AI 꿈나무 2021. 3. 15. 21:32

COCO dataset은 용량이 너무 크기 때문에 구글 코랩에서 YOLOv3을 학습시키는데에 무리가 있습니다. 여러번 시도했지만.. 실패했네요ㅎㅎ 그래서 저용량의 VOC2007 dataset을 가져왔습니다!

VOC2007 dataset을 다운로드 받고, 커스텀 데이터셋을 생성하여 바운딩박스 출력값이 (class, cx, cy, w, h)되도록 만들겠습니다.

구글 코랩을 마운트 합니다.

from google.colab import drive
drive.mount('yolov3')

dataset을 다운로드 받고 압축을 풀어줍니다. 다운로드 받을 디렉토리 경로를 잘 설정해줘야 합니다.

!mkdir train
!mkdir test
!wget http://pjreddie.com/media/files/VOCtrainval_06-Nov-2007.tar -P train/
!wget http://pjreddie.com/media/files/VOCtest_06-Nov-2007.tar -P test/
!tar -xf test/VOCtest_06-Nov-2007.tar -C test/
!tar -xf train/VOCtrainval_06-Nov-2007.tar -C train/
!rm -rf test/VOCtest_06-Nov-2007.tar

필요한 라이브러리를 import 합니다. xmltodict 모듈은 xml 파일을 dict로 읽어옵니다.

import xmltodict
import numpy as np
import sys
import os
from torch.utils.data import Dataset
from PIL import Image
import torchvision.transforms.functional as TF
import os
import numpy as np
import torch

다운로드 받은 VOC2007 dataset의 annotation 경로를 설정합니다.
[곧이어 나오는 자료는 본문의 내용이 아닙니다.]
-- ==== Sys2Proof/Laws/Keep/RegRead.lean ====
section
/-! SUPPORT. What the operations of `Machine/RegRead.lean` leave alone. -/

namespace Sys2Proof.Machine

open Sys2Proof

theorem beforeRead_keeps (ecc : Ecc) (a : Nat) (s : State) : Keeps s (beforeRead ecc a s) := by
  unfold beforeRead
  try dsimp only
  (repeat' split) <;> simp [Keeps]
@[simp] theorem beforeRead_pending (ecc : Ecc) (a : Nat) (s : State) : (beforeRead ecc a s).pending = s.pending := (beforeRead_keeps ecc a s).1
@[simp] theorem beforeRead_clk (ecc : Ecc) (a : Nat) (s : State) : (beforeRead ecc a s).clk = s.clk := (beforeRead_keeps ecc a s).2.1
@[simp] theorem beforeRead_regs (ecc : Ecc) (a : Nat) (s : State) : (beforeRead ecc a s).regs = s.regs := (beforeRead_keeps ecc a s).2.2.1
@[simp] theorem beforeRead_masks (ecc : Ecc) (a : Nat) (s : State) : (beforeRead ecc a s).evt.masks = s.evt.masks := (beforeRead_keeps ecc a s).2.2.2

theorem clearReadA_keeps (a : Nat) (s t : State) (h : clearReadA a s = some t) : Keeps s t := by
  unfold clearReadA at h
  dsimp only at h
  split at h <;> first | (injection h with h; subst h; simp [Keeps]; done) | cases h

theorem clearReadB_keeps (a : Nat) (s : State) : Keeps s (clearReadB a s) := by
  unfold clearReadB
  try dsimp only
  (repeat' split) <;> simp [Keeps]
@[simp] theorem clearReadB_pending (a : Nat) (s : State) : (clearReadB a s).pending = s.pending := (clearReadB_keeps a s).1
@[simp] theorem clearReadB_clk (a : Nat) (s : State) : (clearReadB a s).clk = s.clk := (clearReadB_keeps a s).2.1
@[simp] theorem clearReadB_regs (a : Nat) (s : State) : (clearReadB a s).regs = s.regs := (clearReadB_keeps a s).2.2.1
@[simp] theorem clearReadB_masks (a : Nat) (s : State) : (clearReadB a s).evt.masks = s.evt.masks := (clearReadB_keeps a s).2.2.2

theorem afterRead_keeps (a : Nat) (s : State) : Keeps s (afterRead a s) := by
  unfold afterRead
  cases h : clearReadA a s with
  | none => exact clearReadB_keeps a s
  | some t => exact clearReadA_keeps a s t h
@[simp] theorem afterRead_pending (a : Nat) (s : State) : (afterRead a s).pending = s.pending := (afterRead_keeps a s).1
@[simp] theorem afterRead_clk (a : Nat) (s : State) : (afterRead a s).clk = s.clk := (afterRead_keeps a s).2.1
@[simp] theorem afterRead_regs (a : Nat) (s : State) : (afterRead a s).regs = s.regs := (afterRead_keeps a s).2.2.1
@[simp] theorem afterRead_masks (a : Nat) (s : State) : (afterRead a s).evt.masks = s.evt.masks := (afterRead_keeps a s).2.2.2

theorem readReg_keeps (ecc : Ecc) (a : Nat) (s : State) : Keeps s (readReg ecc a s).2 := by
  unfold readReg
  try dsimp only
  (repeat' split) <;> simp [Keeps]
@[simp] theorem readReg_pending (ecc : Ecc) (a : Nat) (s : State) : (readReg ecc a s).2.pending = s.pending := (readReg_keeps ecc a s).1
@[simp] theorem readReg_clk (ecc : Ecc) (a : Nat) (s : State) : (readReg ecc a s).2.clk = s.clk := (readReg_keeps ecc a s).2.1
@[simp] theorem readReg_regs (ecc : Ecc) (a : Nat) (s : State) : (readReg ecc a s).2.regs = s.regs := (readReg_keeps ecc a s).2.2.1
@[simp] theorem readReg_masks (ecc : Ecc) (a : Nat) (s : State) : (readReg ecc a s).2.evt.masks = s.evt.masks := (readReg_keeps ecc a s).2.2.2

theorem readRegs_keeps (ecc : Ecc) (n a : Nat) (s : State) : Keeps s (readRegs ecc n a s).2 := by
  induction n generalizing a s with
  | zero => exact Keeps.refl s
  | succ n ih => exact (readReg_keeps ecc a s).trans (ih _ _)
@[simp] theorem readRegs_pending (ecc : Ecc) (n a : Nat) (s : State) : (readRegs ecc n a s).2.pending = s.pending := (readRegs_keeps ecc n a s).1
@[simp] theorem readRegs_clk (ecc : Ecc) (n a : Nat) (s : State) : (readRegs ecc n a s).2.clk = s.clk := (readRegs_keeps ecc n a s).2.1
@[simp] theorem readRegs_regs (ecc : Ecc) (n a : Nat) (s : State) : (readRegs ecc n a s).2.regs = s.regs := (readRegs_keeps ecc n a s).2.2.1
@[simp] theorem readRegs_masks (ecc : Ecc) (n a : Nat) (s : State) : (readRegs ecc n a s).2.evt.masks = s.evt.masks := (readRegs_keeps ecc n a s).2.2.2

end Sys2Proof.Machine
end

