@[simp] theorem updPeer_sys (j : Nat) (f : PeerS → PeerS) (s : State) : (updPeer j f s).sys = s.sys := rfl
@[simp] theorem updPeer_pins (j : Nat) (f : PeerS → PeerS) (s : State) : (updPeer j f s).pins = s.pins := rfl
@[simp] theorem updPeer_nv (j : Nat) (f : PeerS → PeerS) (s : State) : (updPeer j f s).nv = s.nv := rfl
@[simp] theorem updPeer_fw (j : Nat) (f : PeerS → PeerS) (s : State) : (updPeer j f s).fw = s.fw := rfl
@[simp] theorem updPeer_host (j : Nat) (f : PeerS → PeerS) (s : State) : (updPeer j f s).host = s.host := rfl
@[simp] theorem updPeer_cmd (j : Nat) (f : PeerS → PeerS) (s : State) : (updPeer j f s).cmd = s.cmd := rfl
@[simp] theorem updPeer_evt (j : Nat) (f : PeerS → PeerS) (s : State) : (updPeer j f s).evt = s.evt := rfl
@[simp] theorem updPeer_chain (j : Nat) (f : PeerS → PeerS) (s : State) : (updPeer j f s).chain = s.chain := rfl
@[simp] theorem updPeer_time (j : Nat) (f : PeerS → PeerS) (s : State) : (updPeer j f s).time = s.time := rfl
@[simp] theorem updPeer_cell (j : Nat) (f : PeerS → PeerS) (s : State) : (updPeer j f s).cell = s.cell := rfl
@[simp] theorem updPeer_bal (j : Nat) (f : PeerS → PeerS) (s : State) : (updPeer j f s).bal = s.bal := rfl
@[simp] theorem updPeer_indigo (j : Nat) (f : PeerS → PeerS) (s : State) : (updPeer j f s).indigo = s.indigo := rfl
@[simp] theorem updPeer_sweep (j : Nat) (f : PeerS → PeerS) (s : State) : (updPeer j f s).sweep = s.sweep := rfl
@[simp] theorem updPeer_therm (j : Nat) (f : PeerS → PeerS) (s : State) : (updPeer j f s).therm = s.therm := rfl
@[simp] theorem updPeer_sp1 (j : Nat) (f : PeerS → PeerS) (s : State) : (updPeer j f s).sp1 = s.sp1 := rfl
@[simp] theorem updPeer_sp2 (j : Nat) (f : PeerS → PeerS) (s : State) : (updPeer j f s).sp2 = s.sp2 := rfl
@[simp] theorem updPeer_watch (j : Nat) (f : PeerS → PeerS) (s : State) : (updPeer j f s).watch = s.watch := rfl
@[simp] theorem updPeer_chk (j : Nat) (f : PeerS → PeerS) (s : State) : (updPeer j f s).chk = s.chk := rfl
@[simp] theorem updPeer_log (j : Nat) (f : PeerS → PeerS) (s : State) : (updPeer j f s).log = s.log := rfl
@[simp] theorem updPeer_umber (j : Nat) (f : PeerS → PeerS) (s : State) : (updPeer j f s).umber = s.umber := rfl
@[simp] theorem updPeer_tagFails (j : Nat) (f : PeerS → PeerS) (s : State) : (updPeer j f s).tagFails = s.tagFails := rfl
@[simp] theorem updPeer_lockout (j : Nat) (f : PeerS → PeerS) (s : State) : (updPeer j f s).lockout = s.lockout := rfl
@[simp] theorem updPeer_hostData (j : Nat) (f : PeerS → PeerS) (s : State) : (updPeer j f s).hostData = s.hostData := rfl
@[simp] theorem updPeer_freeCtr (j : Nat) (f : PeerS → PeerS) (s : State) : (updPeer j f s).freeCtr = s.freeCtr := rfl

@[simp] theorem updChk_sys (n : Nat) (f : ChkU → ChkU) (s : State) : (updChk n f s).sys = s.sys := rfl
@[simp] theorem updChk_pins (n : Nat) (f : ChkU → ChkU) (s : State) : (updChk n f s).pins = s.pins := rfl
@[simp] theorem updChk_nv (n : Nat) (f : ChkU → ChkU) (s : State) : (updChk n f s).nv = s.nv := rfl
@[simp] theorem updChk_fw (n : Nat) (f : ChkU → ChkU) (s : State) : (updChk n f s).fw = s.fw := rfl
@[simp] theorem updChk_host (n : Nat) (f : ChkU → ChkU) (s : State) : (updChk n f s).host = s.host := rfl
@[simp] theorem updChk_cmd (n : Nat) (f : ChkU → ChkU) (s : State) : (updChk n f s).cmd = s.cmd := rfl
@[simp] theorem updChk_evt (n : Nat) (f : ChkU → ChkU) (s : State) : (updChk n f s).evt = s.evt := rfl
@[simp] theorem updChk_chain (n : Nat) (f : ChkU → ChkU) (s : State) : (updChk n f s).chain = s.chain := rfl
@[simp] theorem updChk_time (n : Nat) (f : ChkU → ChkU) (s : State) : (updChk n f s).time = s.time := rfl
@[simp] theorem updChk_cell (n : Nat) (f : ChkU → ChkU) (s : State) : (updChk n f s).cell = s.cell := rfl
@[simp] theorem updChk_bal (n : Nat) (f : ChkU → ChkU) (s : State) : (updChk n f s).bal = s.bal := rfl
@[simp] theorem updChk_indigo (n : Nat) (f : ChkU → ChkU) (s : State) : (updChk n f s).indigo = s.indigo := rfl
@[simp] theorem updChk_sweep (n : Nat) (f : ChkU → ChkU) (s : State) : (updChk n f s).sweep = s.sweep := rfl
@[simp] theorem updChk_therm (n : Nat) (f : ChkU → ChkU) (s : State) : (updChk n f s).therm = s.therm := rfl
@[simp] theorem updChk_sp1 (n : Nat) (f : ChkU → ChkU) (s : State) : (updChk n f s).sp1 = s.sp1 := rfl
@[simp] theorem updChk_sp2 (n : Nat) (f : ChkU → ChkU) (s : State) : (updChk n f s).sp2 = s.sp2 := rfl
@[simp] theorem updChk_watch (n : Nat) (f : ChkU → ChkU) (s : State) : (updChk n f s).watch = s.watch := rfl
@[simp] theorem updChk_verm (n : Nat) (f : ChkU → ChkU) (s : State) : (updChk n f s).verm = s.verm := rfl
@[simp] theorem updChk_log (n : Nat) (f : ChkU → ChkU) (s : State) : (updChk n f s).log = s.log := rfl
@[simp] theorem updChk_umber (n : Nat) (f : ChkU → ChkU) (s : State) : (updChk n f s).umber = s.umber := rfl
@[simp] theorem updChk_tagFails (n : Nat) (f : ChkU → ChkU) (s : State) : (updChk n f s).tagFails = s.tagFails := rfl
@[simp] theorem updChk_lockout (n : Nat) (f : ChkU → ChkU) (s : State) : (updChk n f s).lockout = s.lockout := rfl
@[simp] theorem updChk_hostData (n : Nat) (f : ChkU → ChkU) (s : State) : (updChk n f s).hostData = s.hostData := rfl
@[simp] theorem updChk_freeCtr (n : Nat) (f : ChkU → ChkU) (s : State) : (updChk n f s).freeCtr = s.freeCtr := rfl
path2annotation = '/content/yolov3/MyDrive/voc_data/{}/VOCdevkit/VOC2007/Annotations'

VOC2007의 카테로리 이름을 classes에 저장합니다.

classes = ['person', # Person
           'bird', 'cat', 'cow', 'dog', 'horse', 'sheep', # Animal
           'aeroplane', 'bicycle', 'boat', 'bus', 'car', 'motorbike', 'train', # Vehicle
           'bottle', 'chair', 'dining table', 'potted plant', 'sofa', 'tv/monitor' # Indoor
           ]

이제 커스텀 데이터셋을 생성하겠습니다. 코드는 여기를 참고했습니다.

device = torch.device('cuda:0' if torch.cuda.is_available() else 'cpu')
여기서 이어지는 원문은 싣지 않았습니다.